Les politiques en faveur de musiques actuelles et du hip-hop

L’esthétique du beatbox s’inscrit dans le champ des musiques actuelles de par son aspect « non académique », dominé socialement, urbain, ou encore du fait de ses origines populaires. L’expression « musiques actuelles » a fait son apparition dans les années 90 pour regrouper sous une même appellation les différents courants et styles musicaux de notre époque. C’est aussi un secteur économique qui se caractérise par des logiques différentes dans la production de la musique qui vont du label indépendant à la « major company »141. Sachant que seulement quatre multinationales dominent 70 % du marché de la musique, l’aide des pouvoirs publics devient nécessaire pour protéger la création des contraintes économiques.
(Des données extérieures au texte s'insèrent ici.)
-- ==== Sys2Proof/Config.lean ====
section
/-! DEFINITION. The implementation parameters of `HUFF-1.0` (00_scope.md R7, R8). The spec leaves no
value open (R18 (c)), so there is no free value here. -/

namespace Sys2Proof.Config

/-- `SYM_W`: width of a Symbol in bits (R7). -/
abbrev symW : Nat := 8
/-- `NSYM_MAX`: capacity, in entries, of FT and of CT (R7). -/
abbrev nsymMax : Nat := 16
/-- `LMAX`: largest code length in digits (R7). -/
abbrev lmax : Nat := 15
/-- `FREQ_W`: width of every count and of TOTAL (R7). -/
abbrev freqW : Nat := 16
/-- `FREQ_MAX`: the largest representable count (R7). -/
abbrev freqMax : Nat := 65535
/-- `NODE_MAX`: capacity of the tree node memory (R7). -/
abbrev nodeMax : Nat := 31
/-- `IDX_W`: width of a node index (R7). -/
abbrev idxW : Nat := 5
/-- `CMD_W`: width of a command word and of a response word (R7). -/
abbrev cmdW : Nat := 32
/-- `OP_W`: width of the opcode field and of the response code field (R7). -/
abbrev opW : Nat := 5
/-- `NERR`: number of response codes, 0 .. 10 (R7). -/
abbrev nerr : Nat := 11

end Sys2Proof.Config
end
Les professionnels des musiques actuelles se sont donc mobilisés pour obtenir une véritable reconnaissance et une prise en compte de ces pratiques dans les politiques publiques. En septembre 1998, le rapport de la commission nationale des musiques actuelles créée par Catherine Trautman, Ministre de la Culture, marque un temps fort dans la reconnaissance institutionnelle du secteur, notamment à travers le programme de soutien aux scènes de musiques actuelles (SMAC) initié par l’État. Au nom de la « diversité culturelle », les politiques nationales et territoriales en faveur des musiques actuelles visent à développer et soutenir la création, la formation et la diffusion des musiques actuelles. Il s’agit également de favoriser les pratiques artistiques amateurs et de veiller à l’indépendance de la production musicale. La création d’un Conseil Supérieur des Musiques Actuelles et des Concertations Territoriales a pour but de fournir aux décideurs politiques des outils de compréhension du secteur des musiques actuelles. Les politiques culturelles deviennent des missions de service public 141

Grandes sociétés d’édition de disques.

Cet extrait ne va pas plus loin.